Behind Bottega Veneta’s Iconic Bounce-Back from Near Bankruptcy


Remember when Bottega Veneta was on the verge of bankruptcy? It’s probably hard to imagine, seeing that the mega-brand now enjoys something of a reputation for being quite the star in the luxury scene.

The label even continued to flourish after 2008 rocked the world with a global financial crisis, when its philosophy for “stealth luxury” resonated well with wealthy consumers who grew disillusioned with loud logos and flashy statement pieces.

Among Bottega’s star products were the Cabat tote, whose understated appearance and signature intrecciato weave reinforces the brand’s propensity for discrete luxury and sophistication.
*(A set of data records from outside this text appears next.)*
/-- The response of the command when it completes with status OK (R44). -/
def completeResponse (i : Instr) (s : State) : Response :=
  match i with
  | .init _ _ => Response.blank
  | .setupPll p a b c => { setupPllResponse p a b c with
      freq := BitVec.ofNat 64 (pllHzOf s.st.xtalHz.toNat a.toNat b.toNat c.toNat) }
  | .setupPllInt p a => { setupPllResponse p a 0 1 with
      freq := BitVec.ofNat 64 (pllHzOf s.st.xtalHz.toNat a.toNat (0 : Operand).toNat (1 : Operand).toNat) }
  | .setupMs ch p a b d => (channelOf ch).elim Response.blank fun c => setupMsResponse c p a b d s
  | .setupMsInt ch p a => (channelOf ch).elim Response.blank fun c => setupMsResponse c p a 0 1 s
  | .setupRdiv _ _ => Response.blank
  | .pack k a b c => Response.blank.withFields (computeFields k a.toNat b.toNat c.toNat)
  | .serPll p x y z => Response.blank.withBlock (pllBase p) (serPll (fieldsOfOperands x y z))
  | .serMs ch e x y z => (channelOf ch).elim Response.blank fun c =>
      Response.blank.withBlock (msBase c) (serMs s.params.rdivShift (fieldsOfOperands x y z) e)
  | .unpack d => Response.blank.withFields (unpackFields d)

/-- The response of the command when it ends with status `e` (R44). -/
def responseWith (i : Instr) (s : State) (e : Status) : Response :=
  match e with
  | .ok => completeResponse i s
  | .transportError => { completeResponse i s with
      status := .transportError
      freq := if i.configures = none then (completeResponse i s).freq else 0 }
  | .deviceNotFound => { Response.blank with status := .deviceNotFound }
  | .deviceNotInitialised => { Response.blank with status := .deviceNotInitialised }
  | .invalidParameter => { Response.blank with status := .invalidParameter }

/-- The command ends with status `e` and its response, after requests that begin its plan, and with OK
after the whole plan. -/
def EndsByPlan (i : Instr) (s : State) (t : State) : Prop :=
  ∃ reqs e d, t = s.ends reqs (responseWith i s e) d ∧ reqs <+: plannedRequests i s ∧
    (e = .ok → reqs = plannedRequests i s)

section EndsByPlan
variable {i : Instr} {s t : State} {d : Device}

theorem EndsByPlan.ok (h : t = s.ends (plannedRequests i s) (completeResponse i s) d) :
    EndsByPlan i s t := ⟨_, .ok, d, h, List.prefix_rfl, fun _ => rfl⟩

theorem EndsByPlan.error {reqs : List Request} {e : Status} (he : e ≠ .ok)
    (hr : reqs <+: plannedRequests i s) (h : t = s.ends reqs (responseWith i s e) d) :
    EndsByPlan i s t := ⟨reqs, e, d, h, hr, fun h => absurd h he⟩

end EndsByPlan

theorem setupPll_endsByPlan (p : PllId) (a b c : Operand) (s : State) :
    EndsByPlan (.setupPll p a b c) s (setupPll p a b c s) := by
  rcases setupPll_cases p a b c s with ⟨-, e⟩ | ⟨-, -, e⟩ | ⟨-, -, -, e⟩ | ⟨-, -, -, -, e⟩ |
    ⟨-, -, -, -, e⟩
  · exact .error (e := .deviceNotInitialised) (by decide) List.nil_prefix e
  · exact .error (e := .invalidParameter) (by decide) List.nil_prefix e
  · exact .error (e := .transportError) (by decide) (List.take_prefix 1 _) e
  · exact .error (e := .transportError) (by decide) List.prefix_rfl e
  · exact .ok e

theorem setupMs_endsByPlan (ch : Byte) (p : PllId) (a b d : Operand) (s : State) :
    EndsByPlan (.setupMs ch p a b d) s (setupMs ch p a b d s) := by
  rcases setupMs_cases ch p a b d s with ⟨-, e⟩ | ⟨-, -, e⟩ | ⟨-, -, -, -, c, rfl, outcome⟩
  · exact .error (e := .deviceNotInitialised) (by decide) List.nil_prefix e
  · exact .error (e := .invalidParameter) (by decide) List.nil_prefix e
  · have planned : plannedRequests (.setupMs c.number p a b d) s = setupMsRequests c p a b d s := by
      simp [plannedRequests]
    have complete : completeResponse (.setupMs c.number p a b d) s = setupMsResponse c p a b d s := by
      simp [completeResponse]
    rw [← planned, ← complete] at outcome
    rcases outcome with ⟨-, e⟩ | ⟨-, -, e⟩ | ⟨-, -, e⟩
    · exact .error (e := .transportError) (by decide) (List.take_prefix 1 _) e
    · exact .error (e := .transportError) (by decide) List.prefix_rfl e
    · exact .ok e

theorem setupRdiv_endsByPlan {ch : Byte} {e : RdivExp} {s t : State}
    (h : execSetupRdiv ch e s = .next t) : EndsByPlan (.setupRdiv ch e) s t := by
  obtain rfl := Host.Outcome.next.inj h
  cases hi : s.st.initialised with
  | false =>
    exact .error (e := .deviceNotInitialised) (by decide) List.nil_prefix (requireInitialised_of_not hi)
  | true =>
    rw [requireInitialised_of_initialised hi]
    cases hc : channelOf ch with
    | none => exact .error (e := .invalidParameter) (by decide) List.nil_prefix (raise_eq_ends _ _ s)
    | some c =>
      have planned : plannedRequests (.setupRdiv ch e) s = setupRdivRequests c e s := by
        simp [plannedRequests, hc]
      dsimp only
      rcases attempt_cases .transportError (.readByte (param3Reg c)) Response.blank s
          (fun v s1 => tryWrite (param3Reg c) (mergeRdiv s.params.rdivShift v e) Response.blank s1
            fun s2 => respond Response.blank (recordRDivider c e s2)) with ⟨-, e0⟩ | ⟨-, e0⟩
      · rcases attempt_cases .transportError
            (.writeByte (param3Reg c) (mergeRdiv s.params.rdivShift (s.upcoming 0).byte e))
            Response.blank (s.transact (.readByte (param3Reg c)))
            (fun _ s2 => respond Response.blank (recordRDivider c e s2)) with ⟨-, e1⟩ | ⟨-, e1⟩
        · rw [respond_recordRDivider, State.transact_ends, State.transact_ends] at e1
          exact .ok (by rw [planned]; exact e0.trans e1)
        · rw [State.transact_ends] at e1
          exact .error (e := .transportError) (by decide) (planned ▸ List.prefix_rfl) (e0.trans e1)
      · exact .error (e := .transportError) (by decide)
          (planned ▸ List.take_prefix 1 (setupRdivRequests c e s)) e0

/-- Every command ends by its plan. -/
theorem exec_endsByPlan {i : Instr} {s t : State} (h : exec i s = .next t) : EndsByPlan i s t := by
  cases i with
  | init f load =>
    rcases execInit_cases f load s with ⟨-, e⟩ | ⟨k, -, -, -, e⟩
    · exact .ok (Host.Outcome.next.inj (h.symm.trans e))
    · have e' := Host.Outcome.next.inj (h.symm.trans e)
      cases k with
      | zero => exact .error (e := .deviceNotFound) (by decide) (List.take_prefix _ _) e'
      | succ k => exact .error (e := .transportError) (by decide) (List.take_prefix _ _) e'
  | setupPll p a b c => exact Host.Outcome.next.inj h ▸ setupPll_endsByPlan p a b c s
  | setupPllInt p a => exact Host.Outcome.next.inj h ▸ setupPll_endsByPlan p a 0 1 s
  | setupMs ch p a b d => exact Host.Outcome.next.inj h ▸ setupMs_endsByPlan ch p a b d s
  | setupMsInt ch p a =>
    by_cases ha : a.toNat = 4 ∨ a.toNat = 6 ∨ a.toNat = 8
    · have e := (execSetupMsInt_of_div ha).symm.trans h
      exact Host.Outcome.next.inj e ▸ setupMs_endsByPlan ch p a 0 1 s
    · obtain rfl := Host.Outcome.next.inj h
      cases hi : s.st.initialised with
      | false =>
        exact .error (e := .deviceNotInitialised) (by decide) List.nil_prefix
          (requireInitialised_of_not hi)
      | true =>
        refine .error (e := .invalidParameter) (by decide) List.nil_prefix
          ((requireInitialised_of_initialised hi).trans
            ((if_neg (mt (msIntDivInRange_iff a).mp ha)).trans (raise_eq_ends _ _ s)))
  | setupRdiv ch e => exact setupRdiv_endsByPlan h
  | pack k a b c =>
    obtain rfl := Host.Outcome.next.inj h
    by_cases hr : fracInRange b c = true
    · exact .ok ((if_pos hr).trans (respond_eq_ends _ s))
    · exact .error (e := .invalidParameter) (by decide) List.nil_prefix
        ((if_neg hr).trans (raise_eq_ends _ _ s))
  | serPll p x y z => exact .ok ((Host.Outcome.next.inj h).symm.trans (respond_eq_ends _ s))
  | serMs ch e x y z =>
    obtain rfl := Host.Outcome.next.inj h
    cases hc : channelOf ch with
    | none => exact .error (e := .invalidParameter) (by decide) List.nil_prefix (raise_eq_ends _ _ s)
    | some c =>
      have complete : completeResponse (.serMs ch e x y z) s = Response.blank.withBlock (msBase c)
          (serMs s.params.rdivShift (fieldsOfOperands x y z) e) := by simp [completeResponse, hc]
      exact .ok (by rw [complete]; exact respond_eq_ends _ s)
  | unpack d => exact .ok ((Host.Outcome.next.inj h).symm.trans (respond_eq_ends _ s))

/-- The requests of a command can be read off the transactions they become. -/
theorem State.map_request_answered (s : State) (reqs : List Request) :
    (s.answered reqs).map Transaction.request = reqs := by
  induction reqs generalizing s with
  | nil => rfl
  | cons r reqs ih => simp [State.answered, State.transaction, ih]

/-- The end of a command determines its requests, its response and its device state. -/
theorem State.ends_inj {s : State} {reqs reqs' : List Request} {resp resp' : Response} {d d' : Device}
    (h : s.ends reqs resp d = s.ends reqs' resp' d') : reqs = reqs' ∧ resp = resp' ∧ d = d' := by
  have hreqs : s.answered reqs = s.answered reqs' := by simpa using congrArg (newTrace s) h
  refine ⟨?_, by simpa using congrArg State.responses h, congrArg State.st h⟩
  rw [← s.map_request_answered reqs, hreqs, State.map_request_answered]

/-- `exec_inversion` with the requests and the response named. -/
theorem exec_plan_inversion {i : Instr} {s t : State} (h : exec i s = .next t) :
    ∃ reqs e d, t = s.ends reqs (responseWith i s e) d ∧ reqs <+: plannedRequests i s ∧
      (e = .ok → reqs = plannedRequests i s) ∧ CommandOutcome i s reqs (responseWith i s e) d := by
  obtain ⟨reqs, e, d, rfl, hprefix, hall⟩ := exec_endsByPlan h
  obtain ⟨reqs', resp', d', h', outcome, -⟩ := exec_next_inversion h
  obtain ⟨rfl, rfl, rfl⟩ := State.ends_inj h'
  exact ⟨_, e, _, rfl, hprefix, hall, outcome⟩

@[simp] theorem completeResponse_status (i : Instr) (s : State) :
    (completeResponse i s).status = .ok := by
  cases i with
  | setupMs ch | setupMsInt ch | serMs ch =>
    simp only [completeResponse]
    cases channelOf ch <;> rfl
  | _ => rfl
Bottega was founded in 1966, before its famous acquiring by Gucci Group in 2001. Both labels are now part of Kering, a French conglomerate who also owns Alexander McQueen, Saint Lauren Paris and Balenciaga, among a number of other luxury labels.

The Italian luxury label has emerged from its darker days most notably in 2005 when it achieved its annual revenue of over $178 million, thanks to its global retail roll-out, starting with Milan, Paris and London. 2013 was also an exceptional year for the brand, when it reached $1.1 million in annual revenue, making the once-troubled label the second largest Kering-owned luxury label.

But business can only grow so much before it hits a sort of plateau and begins to dramatically.

Carlo Beretta, Bottega Veneta’s CEO mused about the way growth began to slow in the last quarter of 2015, before it became more pronounced earlier this year, considering waning tourism not confined to Europe.

“The challenge is to balance the short term results with a long term vision,” Beretta told the Business of Fashion. “This is why we know we have to carefully manage the evolution of our collection, the expansion of our product categories, and the evolution of our retail network.”

“We need to add new product, we need to add new categories, but that doesn’t mean we want to expand the number of stores. But for sure, we need to expand the square metres and the perimeter of our stores. And again, Rodeo Drive is a clear example of what we have to do.”